Canada has the fastest-growing economy of the major industrial nations and will continue to do so through next year at least, the International Monetary Fund and a major Canadian bank said in separate forecasts released yesterday.

That's despite what a barometer of Canadian economic activity suggests is a slowdown in the pace of growth.

Scotiabank, in its global economic outlook, added "Canada is expected to remain the top G7 performer through 2004,"

The forecasts were released as Statistics Canada reported its leading indicator, a basket of 10 key sectors of economic activity that tend to foreshadow the overall direction of the economy, rose 0.2 per cent last month, down from 0.3 per cent in July and continuing a slowdown that began in April.

"The slowdown in the leading indicator over the past several months points to slower real GDP growth in the second half of 2004" said J.P. Morgan Canada economist Ted Carmichael.
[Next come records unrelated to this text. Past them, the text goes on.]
-- ==== Sys2Proof/Machine/StreamEv.lean ====
section
/-! DEFINITION. Steps of the stream units (R52 to R60, R205 to R210, R335, R454). -/

namespace Sys2Proof.Machine

open Sys2Proof

/-! ### Places of elements -/

/-- Where the code of element `n` of a run lies: the address of its burst's scale byte if it has one, the first byte, the bit within
it, and the bytes that hold it (R54, R207). -/
structure ElemLoc where
  scale : Option Word
  first : Word
  bit : Nat
  bytes : Nat
  deriving DecidableEq, Repr

/-- The place of element `n` (R54, R207). -/
def elemLoc (d : List Word) (n : Nat) : ElemLoc :=
  let o := elemOffset d n
  let w := elemBits (descFmt d)
  let base : Int := (descWord d 0).toNat
  if isScaled (descFmt d) then
    let l := descBlen d
    let a := base + o / (l : Nat) * (burstBytes (descFmt d) l : Nat)
    let b := (o % (l : Nat)).toNat * w
    { scale := some (wordOfInt a), first := wordOfInt (a + 1 + (b / 8 : Nat)), bit := b % 8, bytes := (b % 8 + w + 7) / 8 }
  else if w < 8 then
    let b := (o * (w : Nat) % 8).toNat
    { scale := none, first := wordOfInt (base + o * (w : Nat) / 8), bit := b, bytes := (b + w + 7) / 8 }
  else { scale := none, first := wordOfInt (base + o * (w / 8 : Nat)), bit := 0, bytes := w / 8 }

/-- Byte addresses of an element. -/
def locBytes (l : ElemLoc) : List Word :=
  (match l.scale with | some a => [a] | none => []) ++ (List.range l.bytes).map fun i => l.first + wordOf i

/-- The window that a unit's address lies in: its owner's (R206). -/
def unitWin (s : State) (c : Nat) (u : SUnit) (ea : Word) : Win := winOf (ctxOf s c u.owner) ea

/-- Where a unit's address is (R287). -/
def unitPlace (s : State) (c : Nat) (u : SUnit) (ea : Word) : Place := translate s c (unitWin s c u ea) (bits ea 0 28)

/-- The key of a unit's local address. -/
def localKey (s : State) (c : Nat) (u : SUnit) (ea : Word) : Option Nat :=
  if isLocal (unitWin s c u ea) then (match unitPlace s c u ea with | .mem k => some k | _ => none) else none

/-- The aligned word of an address. -/
def alignWord (ea : Word) : Word := ea &&& 0xFFFFFFFC

/-- A byte of the words that have come back to a unit. -/
def gotByte (u : SUnit) (ea : Word) : Byte :=
  match u.got.find? fun p => p.1 == (alignWord ea).toNat with
  | some p => BitVec.ofNat 8 (p.2.toNat / 2 ^ (8 * bits ea 0 2))
  | none => 0

/-- The first local byte address with an uncorrectable error. -/
def badByte (s : State) (c : Nat) (u : SUnit) (as : List Word) : Option Word :=
  as.find? fun a => match localKey s c u a with | some k => isBad s k | none => false

/-- Whether an address of a unit reaches its own cell's loft. -/
def atLoft (s : State) (c : Nat) (u : SUnit) (a : Word) : Bool := match localKey s c u a with | some k => keyIsLoft k | none => false

/-- TADDR of an uncorrectable access of a stream: its loft line, or its SRAM word (R374). -/
def errorAddr (s : State) (c : Nat) (u : SUnit) (ea : Word) : Word :=
  let w := unitWin s c u ea
  if winKind w = .loft ∨ bit w.w0 23 = true then ea - wordOf (((bits ea 0 28) + w.base.toNat) % 64) else alignWord ea

/-! ### Holding -/

/-- A unit that meets an error or scale overflow: HELD, its late cause queued, its finish action performed once the `left` lanes of its stores
that are under way are (R60, R192, R208, R209). -/
def holdAfter (s : State) (c n status left : Nat) (cause : Cause) (taddr : Word) : State :=
  let u := unitOf s c n
  let s := putUnit s c n { u with st := .held, asked := [], got := [] }
  unitEnds (unitLate s c n { cause := cause, taddr := taddr, info := n }) c n status left

/-- A unit with no stores under way that meets an error or scale overflow. -/
def holdUnit (s : State) (c n status : Nat) (cause : Cause) (taddr : Word) : State := holdAfter s c n status 0 cause taddr

/-- Whether the replies that a unit's requests for some addresses cause have their reservations (R259). -/
def unitRoom (s : State) (c : Nat) (u : SUnit) (as : List Word) : Bool :=
  let far := (as.filter fun a => (localKey s c u a).isNone).map fun a =>
    ({ lane := 0, ea := a, w := unitWin s c u a, place := unitPlace s c u a } : LaneAcc)
  far.isEmpty || replyRoom s c (farReplies far)

/-- Sends requests for addresses of other owners, lane numbers counted from 0 (R206, R295). -/
def askFar (s : State) (c n : Nat) (proto : MemReq) (ls : List (Word × Word)) : State :=
  let u := unitOf s c n
  let e := u.epoch + 1
  let proto := { proto with asker := .engine c (n + 4 * e), ctx := u.owner }
  let reqs := (ls.zip (List.range ls.length)).foldl (fun rs p =>
    let ea := p.1.1
    match remoteLane proto { lane := p.2, ea := ea, w := unitWin s c u ea, place := unitPlace s c u ea } p.1.2 0 with
    | some q => addReq rs q.1 q.2
    | none => rs) []
  let s := putUnit s c n { u with asked := ls.map fun p => p.1.toNat, got := [], epoch := e }
  reqs.foldl (fun s q => post s c q.1 0 (.mem q.2)) s

/-! ### Read units -/

/-- An element as it is read: its code, and its burst's scale byte. -/
def readElem (u : SUnit) (n : Nat) : Nat × Option Nat :=
  let l := elemLoc u.desc n
  let num := leNat ((List.range l.bytes).map fun i => gotByte u (l.first + wordOf i))
  (num / 2 ^ l.bit % 2 ^ elemBits (descFmt u.desc), l.scale.map fun a => (gotByte u a).toNat)

/-- When every word asked for has come back, the elements join those that the unit has read ahead (R210). -/
def takeRead (u : SUnit) : SUnit :=
  if u.asked.length ≤ u.got.length then
    let pos := u.next + u.ahead.length
    { u with ahead := u.ahead ++ (List.range u.reading).map fun i => readElem u (pos + i), asked := [], got := [] }
  else u

/-- Words that come back to a read unit. -/
def wordsRead (s : State) (c n : Nat) (vals : List (Nat × Word)) : State :=
  let u := unitOf s c n
  putUnit s c n (takeRead { u with got := u.got ++ vals.map fun p => ((u.asked[p.1]?).getD 0, p.2) })

/-- The lanes of a unit's read that its own cell's memory performs (R206). -/
def ownLanes (s : State) (c : Nat) (u : SUnit) (ws : List Word) : List LaneReq :=
  (ws.zip (List.range ws.length)).filterMap fun p =>
    (localKey s c u p.1).map fun k => { lane := p.2, key := k, ea := p.1, mode := winMode (unitWin s c u p.1) }

/-- A read unit reads words: those of its cell at once, in one step, and the others by request (R206, R289, R293, R295). -/
def readWordsOf (s : State) (c n count : Nat) (ws : List Word) : State :=
  let u := unitOf s c n
  let e := u.epoch + 1
  let proto : MemReq := { op := .load, lanes := [], asker := .engine c (n + 4 * e), ctx := u.owner }
  let far := (ws.zip (List.range ws.length)).foldl (fun rs p =>
    if (localKey s c u p.1).isSome then rs
    else
      match remoteLane proto { lane := p.2, ea := p.1, w := unitWin s c u p.1, place := unitPlace s c u p.1 } 0 0 with
      | some q => addReq rs q.1 q.2
      | none => rs) []
  let own : MemReq := { proto with lanes := ownLanes s c u ws }
  let s := putUnit s c n { u with asked := ws.map fun w => w.toNat, got := [], epoch := e, reading := count }
  let s := far.foldl (fun s q => post s c q.1 (reqVc q.2) (.mem q.2)) s
  let p := performLanes s own c
  if p.retry then { s with net := s.net ++ [{ src := c, dst := c, at_ := c, vc := 2, wait := 64, body := .mem own }] }
  else wordsRead p.s c n p.a.vals

/-- The lane word of an element, with its flags (R53, R55). -/
def laneOfElem (fmt : Nat) (e : Nat × Option Nat) : Word × Word :=
  match e.2 with
  | some sc => decodeBurstElem fmt sc e.1
  | none => decodeElem fmt e.1

/-- An element as it enters the engine, with its flags (R64). -/
def engineElem (mode code fmt : Nat) (e : Nat × Option Nat) : El × Word :=
  match e.2 with
  | some sc => enterScaled mode code fmt sc e.1
  | none =>
    let w := decodeElem fmt e.1
    let r := enterLane mode code w.1
    (r.1, w.2 ||| r.2)

/-- Elements that a read unit delivers at a time: a token of 8 to a channel, one to the engine (R207, R216). -/
def readCount (u : SUnit) : Nat :=
  let left := descTotal u.desc - u.next
  let most := if descTkind u.desc = 0 then 8 else 1
  if left < most then left else most

/-- The most elements that a read unit has delivered and that are not yet consumed (R210, R335). -/
def readAhead (u : SUnit) : Nat := if descRaw u.desc < 8 then 8 else descRaw u.desc

/-- Elements that a read unit reads next (R210): in a STREAM window as far as its limit lets it, in any other mode the rest of the burst that
its next delivery needs. -/
def aheadCount (s : State) (c : Nat) (u : SUnit) : Nat :=
  let pos := u.next + u.ahead.length
  let left := descTotal u.desc - pos
  let l := descBlen u.desc
  let want :=
    if winMode (unitWin s c u (elemLoc u.desc u.next).first) = .stream then readAhead u - (u.sent + u.ahead.length)
    else if u.ahead.length < readCount u then l - pos % l else 0
  if left < want then left else want

/-- Elements of a run performed. -/
def advance (u : SUnit) (k : Nat) (fl : Word) : SUnit :=
  { u with next := u.next + k, done := u.done + k, flags := u.flags ||| (fl &&& 0x3F), ahead := u.ahead.drop k }

/-- A read unit sends a token of `k` elements to its channel (R207, R210, R335). -/
def sendElems (s : State) (c n k : Nat) : State :=
  let u := unitOf s c n
  let ch := channelOf s c u.owner (descTidx u.desc)
  let ls := (u.ahead.take k).map (laneOfElem (descFmt u.desc))
  let fl := ls.foldl (fun f p => f ||| p.2) 0
  let v : Val := Lanes.ofFn fun i => (ls[i]?).map fun p => p.1
  let t : Token := { tag := 0, port := bits ch.1 9 2, lanes := v, src := some (c, n, k) }
  let s := spend (putUnit s c n { advance u k fl with sent := u.sent + k }) c (300 * k)
  sendAct (raiseFlags s c u.owner fl) c u.owner 0 (.sendRoute (bits ch.1 0 9) ch.2 t) .nobody
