/-- The next physical link of a dynamic message (R258, R425, R453): the next of the hop under way; else on a management path the attachment link or
the next mesh link, and between cells of the torus the first link of the next logical hop, over the seam on the upper channel of its pair. None
where a bay's attachment has failed. -/
def nextLink (s : State) (m : Msg) : Option Hop :=
  match m.leg with
  | o :: os =>
    let o := outOf m.vc o true
    some ⟨physMove m.at_ o, inputOf o, m.vc, os⟩
  | [] =>
    if byManagement m then
      let goal := if isMgmtCore m.dst then attachRouter m.dst else m.dst
      if isMgmtCore m.at_ then (if attachDown s m.at_ then none else some ⟨attachRouter m.at_, 9, m.vc, []⟩)
      else
        match meshOut m.at_ goal with
        | some l =>
          let o := outOf m.vc l (m.inp != 9 && m.inp != 0)
          some ⟨physMove m.at_ o, inputOf o, m.vc, []⟩
        | none => if attachDown s m.dst then none else some ⟨m.dst, 9, m.vc, []⟩
    else
      (nextHop s m).map fun h =>
        let vc := if h.2.2 && decide (m.vc < 4) && decide (m.vc % 2 = 0) then m.vc + 1 else m.vc
        match hopLinks s m.at_ h.2.1 with
        | l :: ls => let o := outOf vc l false; ⟨linkEnd s m.at_ o, inputOf o, vc, ls⟩
        | [] => ⟨h.1, inputOf h.2.1, vc, []⟩

/-- Whether a dynamic message travels from router to router: between cells of the torus, or on a management path. The loft ring passes none (R284),
and between a core and the host or a peer the bridges and optical ports stand (notes/assumptions/52.md). -/
def byRouters (s : State) (m : Msg) : Bool :=
  decide (m.vc < 8) && (!m.leg.isEmpty || byManagement m || (onTorus s m.at_ && onTorus s m.dst))

/-- DYNAMIC_HOP: a dynamic message crosses one physical link, once a buffer behind it has a credit (R257, R258, R453), leaves by an optical port,
or takes the loft ring or a bridge in one step. -/
def execDynamicHop (n : Nat) (s : State) : Host.Outcome State Fault Refusal :=
  match s.net[n]? with
  | some m =>
    if m.at_ = m.dst ∨ m.wait ≠ 0 ∨ isDynamic m.body = false then .next s
    else if blocked s n m || heldInside s m then .next s
    else if byRouters s m then
      match nextLink s m with
      | some h =>
        if hasCredit s h.goal h.inp h.vc then
          .next (putMsg (spendHop s m.at_ m.body) n { m with at_ := h.goal, inp := h.inp, since := s.tickNo, vc := h.vc, leg := h.leg })
        else .next s
      | none => .next s
    else if hostDst < m.dst then .next (leaveWafer s n m)
    else .next (putMsg s n { m with at_ := m.dst, inp := 10, since := s.tickNo })
  | none => .next s

end Sys2Proof.Machine
end

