/-- Whether an answer to entry `i` of a context may still come during the cut: a message about it travels that no slot has recorded, or its
request stands at its owner (R388; notes/assumptions/31.md). -/
def stillAwaits (s : State) (c x i : Nat) : Bool :=
  (s.net.any fun m => !m.recorded && bodyAsker m.body == some (.entry c x i)) || s.cells.any fun p => stands p.2.core (.entry c x i)

/-- Whether the slot that a cell writes holds an OPEN entry that awaits its answer (R388). -/
def slotAwaits (s : State) (c : Nat) : Bool :=
  let k := cellOf s c
  match slotAt k (idleB k) with
  | some p => p.core.ctxs.any fun q => q.2.pend.any fun e => e.2.st == .opened && stillAwaits s c q.1 e.1
  | none => true

/-- Whether the save fails at a cell (R389): the zone that it writes is uncorrectable, or it is dead before it saves. -/
def saveFails (s : State) (c : Nat) : Bool :=
  let k := cellOf s c
  if k.savedPoint then slotBad s c (idleB k) || undoBad s c else isDead s c

/-- The completion test of a sweep (R373, R388): no save has failed (R389). -/
def cutComplete (s : State) (r : Nat) : Bool :=
  let cs := regionCells s r
  let xs := cs.map (cellOf s)
  !regionTripped s r && xs.all (fun x => x.savedPoint && !x.paused) && (xs.map fun x => x.sentOld).sum == (xs.map fun x => x.recvOld).sum &&
  cs.all fun c => !slotAwaits s c && !saveFails s c

/-- Messages of a region that outlive a cut take one colour; one that was recorded counts anew from here (R387, R388). -/
def recolour (s : State) (r : Nat) : State :=
  s.net.foldl (fun s m =>
    if m.recorded && insideRegion s r m then
      let s := modCell s m.src fun x => { x with sentOld := x.sentOld + 1 }
      modCell s m.dst fun x => { x with recvDyn := if m.vc < 6 then x.recvDyn - 1 else x.recvDyn }
    else s)
    { s with net := s.net.map fun m =>
        if insideRegion s r m then { m with colour := (cellOf s m.dst).colour, recorded := false } else m }

/-- A cell seals its slot (R384, R391). -/
def sealCell (k : Cell) : Cell :=
  let b := idleB k
  let k := setSlot k b ((slotAt k b).map fun p => { p with complete := true, sealed_ := true })
  { k with
    lastB := b
    undo := k.undo.drop k.undoMark
    undoMark := 0
    sentOld := k.sentNew
    recvOld := k.recvNew
    sentNew := 0
    recvNew := 0
    savedPoint := false
    peg := false
    core := { k.core with ctxs := k.core.ctxs.map fun p => (p.1, { p.2 with record := false }) } }

/-- Tells whoever asked for a cut (R384, R389). -/
def cutReply (s : State) (req : Option MgmtFn) (status : Nat) (detail : Word) : State :=
  match req with
  | some m => mgmtReply s m status detail
  | none => s

/-- The cells of a region go on after a change (R25). -/
def settleRegion (s : State) (r : Nat) : State := (regionCells s r).foldl settleCore s

/-- A cut that firmware took to change a region's width is complete: MAPSEL follows (R366). -/
def planMapsel (s : State) (r : Nat) : State :=
  match (regionAt s r).plan with
  | some m =>
    let b := fabricManager (regionOrigin s r)
    post s b b 4 (.cfg (.mapsel (handleWord s r) m 0) 0 .nobody)
  | none => s

/-- A cut is complete (R384, R393). -/
def completeCut (s : State) (r : Nat) (k : Cut) : State :=
  let s := (regionCells s r).foldl (fun s c => modCell (touchHeader s c (idleB (cellOf s c))) c sealCell) s
  let s := recolour s r
  let s := modRegion s r fun g => { g with
    cut := none
    complete := true
    st := if k.sub != 0 then .saved else if g.selects.isEmpty then g.st else .draining
    hold := k.sub != 0 }
  settleRegion (planMapsel (cutReply s k.req 0 0) r) r

/-- A cell of a region whose cut fails (R389): it clears SEALED, keeps its last complete slot and its undo log, and runs on; contexts
that a SUB 1 cut had made SAVED are resident again. -/
def abortCell (k : Cell) : Cell :=
  let b := idleB k
  if k.savedPoint then
    let was (x : Nat) : Option Context :=
      match slotAt k b with
      | some p => if p.saved.contains x then none else (p.core.ctxs.find? fun q => q.1 == x).map fun q => q.2
      | none => none
    let core := { k.core with ctxs := k.core.ctxs.map fun p =>
      (p.1, match was p.1 with | some w => if p.2.st = .saved then { p.2 with st := w.st } else p.2 | none => p.2) }
    { setSlot k b ((slotAt k b).map fun p => { p with complete := false, sealed_ := false, recorded := [] }) with
      core := core
      colour := !k.colour
      sentOld := k.sentOld + k.sentNew
      recvOld := k.recvOld + k.recvNew
      sentNew := 0
      recvNew := 0
      savedPoint := false
      peg := false
      paused := false
      stopped := false
      undoMark := 0 }
  else { k with peg := false }

/-- A cut fails at cell `c` (R389). -/
def abortCut (s : State) (r c : Nat) (k : Cut) : State :=
  let s := { s with net := s.net.filter fun m => match m.body with | .peg q => q != r | _ => true }
  let s := (regionCells s r).foldl (fun s c => modCell s c abortCell) s
  let s := s.net.foldl (fun s m =>
    if m.recorded && insideRegion s r m then
      modCell s m.dst fun x => { x with
        recvOld := x.recvOld - 1
        recvDyn := if m.vc < 6 then x.recvDyn - 1 else x.recvDyn }
    else s) s
  let s := { s with net := s.net.map fun m =>
        if insideRegion s r m then { m with colour := (cellOf s m.dst).colour, recorded := false } else m }
  let s := modRegion s r fun g => { g with cut := none, plan := none, st := if g.selects.isEmpty then g.st else .draining }
  settleRegion (cutReply s k.req 17 (maWord c)) r

/-! ### One context -/

/-- The slot that SAVE writes (R394), as it stands or empty. -/
def saveSlot (k : Cell) : Snap := (slotAt k (idleB k)).getD { core := {}, sram := [], full := [], complete := false, sealed_ := false }

/-- A context is written to the idle slot and becomes SAVED (R394). -/
def saveContext (s : State) (c x : Nat) : State :=
  let s := cutSpec s c x fun _ => true
  let v := { ctxOf s c x with saves := [] }
  let s := modCell (touchSlot s c (idleB (cellOf s c)) (64 + 6144 * (x + 1))) c fun k =>
    let p := saveSlot k
    setSlot k (idleB k) (some { p with core := { p.core with ctxs := Tbl.put p.core.ctxs x v } })
  putCtx s c x { v with st := .saved, record := true }

/-- Whether a user context stands where SAVE takes it: IDLE, HALTED, or at a block boundary outside NOPRE (R394). -/
def mayBeSaved (s : State) (c x : Nat) : Bool :=
  let v := ctxOf s c x
  v.frame.isNone && v.st != .saved && !insideNopre s c v && !inSlot s c x

/-- The newest COMPLETE record of a context (R396). -/
def newestRecord (k : Cell) (x : Nat) : Option Context :=
  match slotAt k (recordB k x) with
  | some p =>
    if slotComplete p || (Tbl.get ({} : Context) k.core.ctxs x).record then
      some (Tbl.get {} p.core.ctxs x)
    else none
  | none => none

/-- What a context is restored to: its record, with what reached it while it was SAVED (R377, R395, R396). -/
def restored (v w : Context) (cyc : Nat) : Context :=
  { w with
    pend := if v.st = .saved then v.pend else w.pend
    lateQ := if v.st = .saved then v.lateQ else w.lateQ
    flags := if v.st = .saved then v.flags else w.flags
    collq := v.collq
    cfgOut := v.cfgOut
    winsets := v.winsets
    saves := v.saves
    record := v.record
    frame := none
    spec := []
    waitSince := cyc }

/-! ### Roll-back -/

/-- Undoes one record of a cell's log, by its directory word: a copy restores the line's data and bits, a bits-only record the bits (R391,
R397). -/
def undoOne (c : Nat) (s : State) (u : Undo) : State :=
  let w := dirWord u
  let line := dirLine c w
  let s := match u.copy with
    | some bs => { s with mem := memPutBytes s.mem line bs }
    | none => s
  let full := if bit w 31 then u.full else dirFull c w
  { s with full := full.foldl keyInsert (s.full.filter fun w => !(decide (line ≤ w) && decide (w < line + 64))) }

/-- The rollback engine reads record `i` of a log and writes its line (R382, R397, R452). -/
def undoStep (c : Nat) (us : List Undo) (s : State) (i : Nat) : State :=
  match us[i]? with
  | some u =>
    let s := touchRow s (undoDirKey c i) .policy
    let s := match u.copy with
      | some _ => touchRow s (undoCopyKey c ((us.take i).filter fun r => r.copy.isSome).length) .policy
      | none => s
    touchRow (undoOne c s u) u.line .policy
  | none => s

/-- A core applies its undo log from the newest record to the oldest (R397). -/
def undoAll (s : State) (c : Nat) : State :=
  let us := (cellOf s c).undo
  modCell ((List.range us.length).reverse.foldl (undoStep c us) s) c fun k => { k with undo := [], undoMark := 0 }

/-- An asker of a region's cells, whose waits a roll-back abandons (R397). -/
def leaves (s : State) (r : Nat) : Asker → Bool
  | .frame c _ _ _ => regionOf s c == some r
  | .entry c _ _ => regionOf s c == some r
  | .freed c _ _ _ _ => regionOf s c == some r
  | .engine c _ => regionOf s c == some r
  | _ => false

/-- The waits of a region's requests that have left it are abandoned: they go on for nobody, and their deferred reads are forgotten (R397,
R398). -/
def abandonWaits (s : State) (r : Nat) : State :=
  let a (k : Asker) : Asker := if leaves s r k then .nobody else k
  let q (m : MemReq) : MemReq := { m with asker := a m.asker }
  let n (m : SpawnMsg) : SpawnMsg := { m with asker := a m.asker }
  let core (k : Core) : Core := { k with
    updQ := k.updQ.map fun u => { u with r := q u.r }
    updTok := k.updTok.map fun u => { u with r := q u.r }
    updCur := k.updCur.map fun u => { u with r := q u.r }
    waiters := k.waiters.filter fun w => !leaves s r w.asker || isTake w
    spawnQ := k.spawnQ.map n
    spawnHold := k.spawnHold.map n
    spawnTrees := k.spawnTrees.map fun t => { t with m := n t.m } }
  { s with
    net := s.net.map fun m => { m with body := mapAsker a m.body }
    cells := s.cells.map fun p => (p.1, if regionOf s p.1 = some r then p.2 else { p.2 with core := core p.2.core }) }

/-- A region stops for a roll-back: its boundary holds, frames are discarded, waits abandoned, and messages inside it are gone; what has
left it goes on without an answer (R397, R398). -/
def stopRegion (s : State) (r : Nat) (req : Option MgmtFn) : State :=
  let s := (regionCells s r).foldl (fun s c => modCell (dropFrames (dropAll s c) c 4) c fun k => { k with
    stopped := true
    paused := false
    peg := false
    savedPoint := false }) s
  let s := { s with net := s.net.filter fun m =>
    !(insideRegion s r m || (isAnswer m.body && regionOf s m.dst == some r) || (match m.body with | .peg q => q == r | _ => false)) }
  modRegion (abandonWaits s r) r fun g => { g with rolling := some req, hold := true, cut := none }

/-- Loads a cell's last complete slot (R397). A SAVE or a window write that a bay controller has asked for goes on waiting for its context's
boundary (R228, R288). -/
def loadSlot (s : State) (c : Nat) : State :=
  let k := cellOf s c
  match slotAt k k.lastB with
  | none => s
  | some p =>
    let core := { p.core with mx := unpackMx p, ctxs := p.core.ctxs.map fun q =>
      (q.1, { q.2 with
        frame := none
        spec := []
        saves := (ctxOf s c q.1).saves
        winsets := (ctxOf s c q.1).winsets
        record := false
        st := if p.saved.contains q.1 then .saved else q.2.st }) }
    let s := loadSram (touchSlot s c k.lastB slotFixed) c p.sram p.full
    let s := modCell s c fun k => { k with
      core := core
      slot := none
      colour := false
      sentOld := 0
      recvOld := 0
      sentNew := 0
      recvNew := 0
      sentRt := []
      recvRt := []
      sentDyn := 0
      recvDyn := 0
      stopped := false
      cutAsked := false }
    s

/-- Recorded messages of a cell are delivered again, ahead of any new arrival (R397). -/
def redeliver (s : State) (c : Nat) : State :=
  let k := cellOf s c
  match slotAt k k.lastB with
  | none => s
  | some p =>
    let ms := p.recorded.map fun m => { m with dst := c, at_ := c, colour := false, recorded := false, wait := 0 }
    let s := ms.foldl (fun s m => modCell s m.src fun x => { x with
      sentOld := x.sentOld + 1
      sentDyn := if m.vc < 6 then x.sentDyn + 1 else x.sentDyn }) s
    { s with net := ms ++ s.net }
Still, Scotiabank in its forecast said growth would average 3.4 per cent this year, a full percentage point above that in the U.S. Next year the pace of growth will be three per cent, which should also be enough to edge out the U.S., it said.

That's in line with the IMF, which forecast growth here of 3.4 per cent this year, nearly a full point more than it expected in the spring, and 3.4 per cent again next year.

That's faster than the growth in the U.S., the second most rapidly expanding G7 country, which the IMF forecasts will grow by a "considerably weaker than earlier thought" 2.2 per cent this year and 2.6 per cent in 2005.